The dominant soils encountered were as follows: Soils of the Forest savanna transition zone – Damongo series (Ferric Lixisols), Sutawa series (Distric Nitisols), and Bediesi series (Rhodic Nitisols) and; Guinea savanna zone- Kpelesawgaw series (Eutric Plinthosols), Nyankpala series (Ferric Acrisol), Varempere series (Ferric Lixisols) and Changnalili series (Gleic Plinthosols). The soils are developed from weathering voltaian shale and sandstone. Soil of the Semi-deciduous forest zone are Nzima series (Dystric Nitosol), Kokofu series (Dystric Nitosol) Debibi series (Ferric Acrisol) and Bekwai series. These soils are developed from granite, Lower and Upper Birimian phyllite and sandstones.

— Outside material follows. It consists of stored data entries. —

/-- No host word reads the grid: it does not read the block at all. -/
theorem execHostWord_withFb (w : Word) (s : State) (g : Grid) : execHostWord w (s.withFb g) = (execHostWord w s).withFb g := by
  obtain ⟨fatal, hblind⟩ := execHostWord_blind w s
  have hself : execHostWord w s = { execHostWord w s with block := if fatal then s.block.haltInput else s.block } :=
    hblind s.block
  rw [hself]
  refine (hblind (s.block.withFb g)).trans ?_
  cases fatal with
  | true => rw [haltInput_withFb]; rfl
  | false => rfl

/-- `t'` is `t` but for the grid, for VF where `Draws` holds, and for the presenter's copy where `Copies` holds. -/
structure AlikeButGrid (Draws Copies : Prop) (t t' : State) : Prop where
  readV : ∀ r, r ≠ vf → t'.host.readV r = t.host.readV r
  host : t'.host = { t.host with v := t'.host.v }
  flag : t'.host = t.host ∨ Draws
  block : t'.block = { t.block with fb := t'.block.fb }
  rest : t' = { t with block := t'.block, host := t'.host, presenter := t'.presenter }
  copy : t'.presenter = t.presenter ∨ Copies

section Alike

variable {Draws Copies : Prop}

theorem alikeButGrid_withFb (t : State) (g : Grid) : AlikeButGrid Draws Copies t (t.withFb g) :=
  ⟨fun _ _ => rfl, rfl, .inl rfl, rfl, rfl, .inl rfl⟩

/-- Two outcomes that are next states alike in this sense. -/
def OutcomesAlike (Draws Copies : Prop) (o o' : Host.Outcome State Fault Refusal) : Prop :=
  ∃ t t', o = .next t ∧ o' = .next t' ∧ AlikeButGrid Draws Copies t t'

theorem OutcomesAlike.of_withFb {t t' : State} {g : Grid} (h : t' = t.withFb g) :
    OutcomesAlike Draws Copies (.next t) (.next t') :=
  ⟨t, t', rfl, rfl, h ▸ alikeButGrid_withFb t g⟩

/-- A draw faults alike whatever the grid holds; a completed one answers by the grid and VF alone. -/
theorem execDraw_grid {s : State} (x y : Reg) (n : Fin 16) (g : Grid) (hs : s.block.halted = false) (hdraws : Draws) :
    OutcomesAlike Draws Copies (execDraw x y n s) (execDraw x y n (s.withFb g)) := by
  by_cases hr : s.host.spriteReadable n
  · by_cases hf : s.host.drawFits x y n
    · obtain ⟨g₁, c₁, h₁, -⟩ := execDraw_inside hs hr hf
      obtain ⟨g₂, c₂, h₂, -⟩ := execDraw_inside (s := s.withFb g) hs hr hf
      refine ⟨_, _, h₁, h₂, fun r hne => ?_, rfl, .inr hdraws, rfl, rfl, .inl rfl⟩
      exact (readV_writeFlag_of_ne _ c₂ hne).trans (readV_writeFlag_of_ne _ c₁ hne).symm
    · rw [execDraw_outside hs hr hf, execDraw_outside (s := s.withFb g) hs hr hf]
      exact .of_withFb (g := g) rfl
  · rw [execDraw_unreadable hs hr, execDraw_unreadable (s := s.withFb g) hs hr]
    exact .of_withFb (hostFatal_withFb _ s g)

/-- No command but a draw lets the grid reach the host. -/
theorem exec_grid (i : Instr) (s : State) (g : Grid) (hdraws : ∀ x y n, i = .draw x y n → Draws) :
    OutcomesAlike Draws Copies (exec i s) (exec i (s.withFb g)) := by
  cases hs : s.block.halted with
  | true =>
    rw [exec_halted hs, exec_halted (s := s.withFb g) hs]
    exact .of_withFb rfl
  | false =>
    cases i with
    | clear => exact ⟨_, _, execClear_running hs, execClear_running (s := s.withFb g) hs, alikeButGrid_withFb _ Grid.clear⟩
    | draw x y n => exact execDraw_grid x y n g hs (hdraws x y n rfl)
    | getDt x => exact ⟨_, _, execGetDt_running hs, execGetDt_running (s := s.withFb g) hs, alikeButGrid_withFb _ g⟩
    | setDt x => exact ⟨_, _, execSetDt_running hs, execSetDt_running (s := s.withFb g) hs, alikeButGrid_withFb _ g⟩
    | setSt x => exact ⟨_, _, execSetSt_running hs, execSetSt_running (s := s.withFb g) hs, alikeButGrid_withFb _ g⟩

10.3.2 Initial Soil Chemical Properties

Soil pH values across most districts were slightly acidic and desirable (5.7–6.8), soil organic matter was moderate (1.3–1.8%) in the semi-deciduous forest and forest savanna transition zone and very low (<1.0%) in the Guinea savanna zone soils, Effective cation exchange capacity values were low in most cases (<10.0 cmol_c kg⁻¹) except in Berekum where the value was moderate. Potassium was low in most cases (<0.20 cmolc kg⁻¹), calcium and magnesium ranged from low to moderate levels (from 5 to 10 cmolc kg⁻¹.). Potassium was deficient in Sekyere West, Ejura Sekyi-dumase and Afram Plains. Response to potassium fertilization was therefore expected in these areas. Phosphorus was deficient in most districts (Tables 10.1 and 10.2).

Table 10.1 Chemical characteristics of soils at the various sites

Table 10.2 Yield of maize grains in Nkoranza and Wenchi 2005 and 2006

10.4 Study 1–Maize On-Station and On–Farm Trials

10.4.1 On-Station Research

10.4.1.1 Grain Yields

It is worthwhile to note that rainfall amount and distribution in 2005 were not favorable for maize production as the major season was characterized by frequent drought spells which may not have allowed maximum benefit to be realized from the applied fertilizer. Consequently a large number of the established trials failed. There was a significant (p ≤ 0.05) interaction between location and NPK fertilizer treatment on maize grain yields. Highest maize grain yields were achieved at different fertilizer rates at the different locations with 90-90-90, 180-45-90 and 45-45-0 kg N-P₂O₅-K₂O ha⁻¹ at Nkoranza, Wenchi and Berekum, respectively. (Table 10.3). At Fori-Fori, Kwadaso, Kpelesawgu, a highest maize grain yield were obtained at 180-90-90, 180-0-90, 45-45-45, 45-90-90N-P₂O₅-K₂O ha⁻¹ which were also not significantly different. Across the various sites maximum yields obtained ranged from about 2000 to 9000 kg ha⁻¹. Yields followed quadratic trends in most locations and years, with a clear optimum application rate of 90 kg N ha⁻¹. In some districts, yields continued to increase steadily up to 135 kg N ha⁻¹, after which yields could not increase with additional N application. In some situations the economic optimum rate was lower than the biological optimum rate (Tables 10.4 and 10.5).

Table 10.3 Yield of maize as affected by NPK applicaton at Kwadaso (2005&2006)

Table 10.4 On-station maize grain yield at Nkoranza and Wenchi in 2005 and 2006

Table 10.5 Most Limiting Nutrient for maize production in 9 districts of the bread baslet zone of Ghana

10.5 Nutrient Omission Trial (NOT)

Results of the Nutrient Omission Trials are presented in Table 10.2. The results show that, for most of the soils across the project sites, Nitrogen (N) and phosphorus (P) were the most limiting of the three major nutrients. Nitrogen was the most deficient nutrient in Wenchi, Berekum, Kwadaso, Afram Plains, Damongo, and Nyankpala resulting in low yields especially in the second year of cropping. Phosphorus was most deficient in Nkoranza and Mampong. Potassium was the least limiting for maize production at all three locations. In 2006, Potassium, (not N and P), was found to be most limiting nutrient for maize grain production at Wenchi.

10.6 On-Farm Maize Trials

The results of the effect of increasing N fertilizer rates on maize yield grown on 6 soils from the 3 ecological zones (Semi-deciduous, forest savanna transition and Guinea savanna zones) are shown in Fig. 10.4. Maize grain yield significantly increased on the various soils and ecologies similarly as a result of N fertilizer application in increasing rates.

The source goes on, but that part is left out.